In short, Father Parker begins, not with a question, but an answer: Same-sex love is bad, always bad. He then sets out to prove it. His preoccupation with the mechanics of same-sex erotic intimacy — (his thesis finally comes around to naming anal and oral sex explicitly) — blinds him to the question of same-sex companionship, a shared life and home, mutual devotion to one another’s well-being and to that of the couple’s extended family, and committed monogamy as a form of Christian chastity and asceticism. Only a person familiar with gay porn or who has an overactive fantasy life imagines that all same-sex couples express their intimacy through the same “acts.” Indeed — and this fact is often overlooked even by those who favour a more positive theological exploration of the meaning of same-sex love — some Christian same-sex couples choose a sexually abstinent union for reasons known only to themselves and God. We also know from history distant and recent that some Orthodox opposite-sex couples have lived this way — with or without the consent of both spouses.
(Anyone wishing to obtain a copy of Father Parker’s thesis may contact us at our editorial email address.)
Less than two weeks before St. Tikhon’s announcement of Father Parker’s appointment, he presented at the second International Conference on Digital Media and Orthodox Pastoral Care at the Orthodox Academy of Crete. (See Richard Barrett’s summary of the conference on Public Orthodoxy.) The video posted by Corinth’s Ηλέκτρα Ραδιοτηλεοπτικός Σταθμός (Electra Radio Station) on its Facebook page begins with Father Parker mocking the book “For I Am Wonderfully Made” — its cover projected on the large screen to his left — and then the journal The Wheel. Next he proceeds to characterize Public Orthodoxy and Orthodoxy in Dialogue as dangerous sites of “anti-catechism,” wolves in sheep’s clothing. He suggests that it would be better for us who produce these three publications to be cast into the sea with millstones tied around our necks. For added dramatic effect he projects onto the screen a drawing of a man sinking headlong to the bottom of the sea with his millstone, a toothy shark in close pursuit. He also shows a photograph of two wolves — presumably Public Orthodoxy and Orthodoxy in Dialogue — standing over a sheep’s bloodied fleece.

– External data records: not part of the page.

theorem rootRead_eq_sound {x} {t : State} {s0 : State} {a n : Nat} (h : rootRead s0 a n = (t, x)) : Sound s0 t := by
  have e := rootRead_sound s0 a n
  rw [h] at e
  exact e

theorem netStream_sound (s : State) (p : PodId) (op : Nat) (write : Bool) (o n : Nat) : Sound s (netStream s p op write o n) := by
  unfold netStream
  repeat' first
    | with_reducible exact Sound.refl _
    | with_reducible (apply Sound.trans; on_goal 2 => apply modMisc_sound)
    | dsimp only
    | refine Sound.upd rfl ?_ rfl rfl rfl rfl rfl

theorem netRequest_sound (s : State) (p : PodId) (write : Bool) (o n : Nat) : Sound s (netRequest s p write o n) := by
  unfold netRequest
  repeat' first
    | with_reducible exact Sound.refl _
    | with_reducible (apply Sound.trans; on_goal 2 => apply netStream_sound)
    | dsimp only

theorem closeJob_sound (s : State) (key : NetKey) : Sound s (closeJob s key) := by
  unfold closeJob
  repeat' first
    | with_reducible exact Sound.refl _
    | with_reducible (apply Sound.trans; on_goal 2 => apply modMisc_sound)
    | dsimp only
    | refine Sound.upd rfl ?_ rfl rfl rfl rfl rfl

theorem askRead_sound (s : State) (p : PodId) (key : NetKey) (pieces : List (Nat × Nat)) : Sound s (askRead s p key pieces) := by
  unfold askRead
  repeat' first
    | with_reducible exact Sound.refl _
    | with_reducible (apply Sound.trans; on_goal 2 => first | apply netStream_sound | apply modMisc_sound)
    | with_reducible (apply forEach_sound; on_goal 2 => intro _ _)
    | dsimp only
    | refine Sound.upd rfl ?_ rfl rfl rfl rfl rfl

theorem startWrite_sound (s : State) (p : PodId) (key : NetKey) (o n : Nat) (w : List (Nat × List Byte)) : Sound s (startWrite s p key o n w) := by
  unfold startWrite
  repeat' first
    | with_reducible exact Sound.refl _
    | with_reducible (apply Sound.trans; on_goal 2 => first | apply netStream_sound | apply modPod_sound | apply modMisc_sound)
    | dsimp only
    | refine Sound.upd rfl ?_ rfl rfl rfl rfl rfl

theorem askWrite_sound (s : State) (p : PodId) (key : NetKey) (o : Nat) (b : List Byte) : Sound s (askWrite s p key o b) := by
  unfold askWrite
  repeat' first
    | with_reducible exact Sound.refl _
    | with_reducible (apply Sound.trans; on_goal 2 => first | apply addSat_sound | apply startWrite_sound)
    | with_reducible apply ite_sound
    | split
    | dsimp only

theorem netRead_sound (s : State) (p : PodId) (key : NetKey) (pieces : List (Nat × Nat)) : Sound s ((netRead s p key pieces).1) := by
  unfold netRead
  repeat' first
    | with_reducible exact Sound.refl _
    | with_reducible (apply Sound.trans; on_goal 2 => first | apply askRead_sound | apply storeRead_sound | (apply storeRead_eq_sound; assumption) | apply closeJob_sound)
    | with_reducible (apply forEach_sound; on_goal 2 => intro _ _)
    | with_reducible apply ite_sound
    | split
    | dsimp only
    | refine Sound.upd rfl ?_ rfl rfl rfl rfl rfl

theorem netRead_eq_sound {x} {t : State} {s : State} {p : PodId} {key : NetKey} {pieces : List (Nat × Nat)} (h : netRead s p key pieces = (t, x)) : Sound s t := by
  have e := netRead_sound s p key pieces
  rw [h] at e
  exact e

theorem netPut_sound (s : State) (p : PodId) (key : NetKey) (o : Nat) (b : List Byte) : Sound s ((netPut s p key o b).1) := by
  unfold netPut
  repeat' first
    | with_reducible exact Sound.refl _
    | with_reducible (apply Sound.trans; on_goal 2 => first | apply askWrite_sound | apply closeJob_sound)
    | with_reducible apply ite_sound
    | split
    | dsimp only
    | refine Sound.upd rfl ?_ rfl rfl rfl rfl rfl

theorem netPut_eq_sound {x} {t : State} {s : State} {p : PodId} {key : NetKey} {o : Nat} {b : List Byte} (h : netPut s p key o b = (t, x)) : Sound s t := by
  have e := netPut_sound s p key o b
  rw [h] at e
  exact e

theorem externalWrite_sound (s : State) (p : PodId) (o : Nat) (b : List Byte) : Sound s (externalWrite s p o b) := by
  unfold externalWrite
  repeat' first
    | with_reducible exact Sound.refl _
    | with_reducible (apply Sound.trans; on_goal 2 => first | apply addSat_sound | apply memWrite_sound)
    | with_reducible (apply forEach_sound; on_goal 2 => intro _ _)
    | with_reducible apply ite_sound
    | split
    | dsimp only

theorem hostPut_sound (s : State) (key : NetKey) (a : Nat) (b : List Byte) : Sound s ((hostPut s key a b).1) := by
  unfold hostPut
  repeat' first
    | with_reducible exact Sound.refl _
    | with_reducible (apply Sound.trans; on_goal 2 => first | apply netPut_sound | (apply netPut_eq_sound; assumption) | apply memWrite_sound | apply countRoot_sound)
    | with_reducible apply ite_sound
    | split
    | dsimp only

theorem hostPut_eq_sound {x} {t : State} {s : State} {key : NetKey} {a : Nat} {b : List Byte} (h : hostPut s key a b = (t, x)) : Sound s t := by
  have e := hostPut_sound s key a b
  rw [h] at e
  exact e

theorem hostGet_sound (s : State) (key : NetKey) (a n : Nat) : Sound s ((hostGet s key a n).1) := by
  unfold hostGet
  repeat' first
    | with_reducible exact Sound.refl _
    | with_reducible (apply Sound.trans; on_goal 2 => first | apply netRead_sound | (apply netRead_eq_sound; assumption) | apply rootRead_sound | (apply rootRead_eq_sound; assumption))
    | with_reducible apply ite_sound
    | split
    | dsimp only

theorem hostGet_eq_sound {x} {t : State} {s : State} {key : NetKey} {a n : Nat} (h : hostGet s key a n = (t, x)) : Sound s t := by
  have e := hostGet_sound s key a n
  rw [h] at e
  exact e

theorem postState_sound (s : State) (kind arg0 arg1 : Nat) : Sound s (postState s kind arg0 arg1) := by
  unfold postState
  repeat' first
    | with_reducible exact Sound.refl _
    | with_reducible (apply Sound.trans; on_goal 2 => first | apply msix_sound | apply postEvent_sound)
    | with_reducible apply ite_sound
    | split
    | dsimp only

theorem setFunc_sound (s : State) (f st detail : Nat) : Sound s (setFunc s f st detail) := by
  unfold setFunc
  repeat' first
    | with_reducible exact Sound.refl _
    | with_reducible (apply Sound.trans; on_goal 2 => first | apply setReg_sound | apply postState_sound)
    | with_reducible apply ite_sound
    | split
    | dsimp only

theorem buildRoutes_sound (s : State) : Sound s (buildRoutes s) := by
  unfold buildRoutes
  repeat' first
    | with_reducible exact Sound.refl _
    | with_reducible (apply Sound.trans; on_goal 2 => apply modMisc_sound)
    | with_reducible apply ite_sound
    | with_reducible (apply foldl_sound_fst; on_goal 2 => intro _ _)
    | with_reducible (apply foldl_sound; on_goal 2 => intro _ _)
    | split
    | dsimp only
    | refine Sound.upd rfl ?_ rfl rfl rfl rfl rfl

theorem writeResults_sound (sel : Nat × Nat × Nat → Bool) (s : State) (p : PodId) : Sound s (writeResults sel s p) := by
  unfold writeResults
  repeat' first
    | with_reducible exact Sound.refl _
    | with_reducible (apply Sound.trans; on_goal 2 => first | apply orReg_sound | apply setPod_sound)
    | with_reducible apply ite_sound
    | with_reducible (apply foldl_sound_fst; on_goal 2 => intro _ _)
    | with_reducible (apply foldl_sound; on_goal 2 => intro _ _)
    | split
    | dsimp only
    | refine Sound.upd rfl ?_ rfl rfl rfl rfl rfl

theorem settleLandings_sound (s : State) (p : PodId) : Sound s (settleLandings s p) := by
  unfold settleLandings
  repeat' first
    | with_reducible exact Sound.refl _
    | with_reducible (apply Sound.trans; on_goal 2 => first | apply setPod_sound | apply memWrite_sound)
    | with_reducible (apply forEach_sound; on_goal 2 => intro _ _)
    | dsimp only
    | refine Sound.upd rfl ?_ rfl rfl rfl rfl rfl

theorem setPc_sound (s : State) (p : PodId) (v : Nat) : Sound s (setPc s p v) := by
  unfold setPc
  repeat' first
    | with_reducible exact Sound.refl _
    | with_reducible (apply Sound.trans; on_goal 2 => apply setField_sound)
    | dsimp only

theorem causeArises_sound (s : State) (bits : Nat) : Sound s (causeArises s bits) := by
  unfold causeArises
  repeat' first
    | with_reducible exact Sound.refl _
    | with_reducible apply ite_sound
    | split
    | dsimp only
    | refine Sound.upd rfl ?_ rfl rfl rfl rfl rfl

theorem nextSerial_sound (s : State) (p : PodId) : Sound s ((nextSerial s p).2) := by
  unfold nextSerial
  repeat' first
    | with_reducible exact Sound.refl _
    | with_reducible (apply Sound.trans; on_goal 2 => apply modCore_sound)
    | dsimp only
    | refine Sound.upd rfl ?_ rfl rfl rfl rfl rfl

theorem nextSerial_eq_sound {x} {t : State} {s : State} {p : PodId} (h : nextSerial s p = (x, t)) : Sound s t := by
  have e := nextSerial_sound s p
  rw [h] at e
  exact e

theorem captureUnit_sound (s : State) (p : PodId) (slot addr : Nat) (h : Word64) : Sound s (captureUnit s p slot addr h) := by
  unfold captureUnit
  repeat' first
    | with_reducible exact Sound.refl _
    | with_reducible (apply Sound.trans; on_goal 2 => first | apply modMisc_sound | apply memWrite_sound | apply raiseErr_sound)
    | with_reducible apply ite_sound
    | split
    | dsimp only
    | refine Sound.upd rfl ?_ rfl rfl rfl rfl rfl

theorem digestWrite_sound (s : State) (p : PodId) (slot : Nat) (a : Nat) (b : List Byte) : Sound s (digestWrite s p slot a b) := by
  unfold digestWrite
  repeat' first
    | with_reducible exact Sound.refl _
    | with_reducible (apply Sound.trans; on_goal 2 => first | apply modCore_sound | apply captureUnit_sound)
    | with_reducible (apply forEach_sound; on_goal 2 => intro _ _)
    | with_reducible apply ite_sound
    | split
    | dsimp only
    | refine Sound.upd rfl ?_ rfl rfl rfl rfl rfl

theorem digestRange_sound (s : State) (p : PodId) (r : StoreRange) : Sound s (digestRange s p r) := by
  unfold digestRange
  repeat' first
    | with_reducible exact Sound.refl _
    | with_reducible (apply Sound.trans; on_goal 2 => apply digestWrite_sound)
    | with_reducible (apply forEach_sound; on_goal 2 => intro _ _)
    | with_reducible apply ite_sound
    | split
    | dsimp only

theorem writeRange_sound (p : PodId) (s : State) (r : StoreRange) : Sound s (writeRange p s r) := by
  unfold writeRange
  repeat' first
    | with_reducible exact Sound.refl _
    | with_reducible (apply Sound.trans; on_goal 2 => first | apply digestRange_sound | apply memWrite_sound)
    | with_reducible (apply forEach_sound; on_goal 2 => intro _ _)
    | dsimp only

theorem settleRanges_sound (sel : StoreRange → Bool) (s : State) (p : PodId) : Sound s (settleRanges sel s p) := by
  unfold settleRanges
  repeat' first
    | with_reducible exact Sound.refl _
    | with_reducible (apply Sound.trans; on_goal 2 => first | apply setPod_sound | apply writeResults_sound | apply writeRange_sound)
    | with_reducible (apply forEach_sound; on_goal 2 => intro _ _)
    | split
    | dsimp only
    | refine Sound.upd rfl ?_ rfl rfl rfl rfl rfl

theorem applyTimeWrites_sound (s : State) : Sound s (applyTimeWrites s) := by
  unfold applyTimeWrites
  repeat' first
    | with_reducible exact Sound.refl _
    | with_reducible apply ite_sound
    | split
    | dsimp only
    | refine Sound.upd rfl ?_ rfl rfl rfl rfl rfl

theorem latchEpoch_sound (s : State) : Sound s (latchEpoch s) := by
  unfold latchEpoch
  repeat' first
    | with_reducible exact Sound.refl _
    | with_reducible (apply Sound.trans; on_goal 2 => first | apply setReg64_sound | apply setReg_sound)
    | dsimp only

Father Parker also manages, before his international audience, to misrepresent and condemn the “radical” Father James Martin, SJ.
He concludes by appealing to the episcopate of the Orthodox Church to adopt practices similar to the Roman Church’s Nihil Obstat, Imprimatur, Imprimi Potest, and Index of Forbidden Books with respect to Orthodox websites and blogs.
(Incidentally one wonders if, in his gushing praise of Ancient Faith Ministries as an unwaveringly reliable source of True Orthodoxy, Father Parker has in mind Father John Guy Winfrey’s bizarre ideas on assault rifle ownership, John Wayne, and Steve McQueen as models of Orthodox Christian masculinity.)
We do not use the epithet homophobe lightly. Yet it seems to us that a priest who travels halfway around the world to vilify Orthodox Christians who fall somewhere other than strict heteronormativity along the spectrum of sexual orientation and gender identity — and who agitates proactively to silence their voices — fully deserves the name in the public forum.
Father Parker’s appointment as dean of St. Tikhon’s Seminary does not bode well for the near future of robust theological dialogue in the Orthodox Church of North America and beyond. What can the Orthodox Church in America, Metropolitan Tikhon, Archbishop Michael, and the seminary Board of Trustees intend to signal by this unfortunate choice?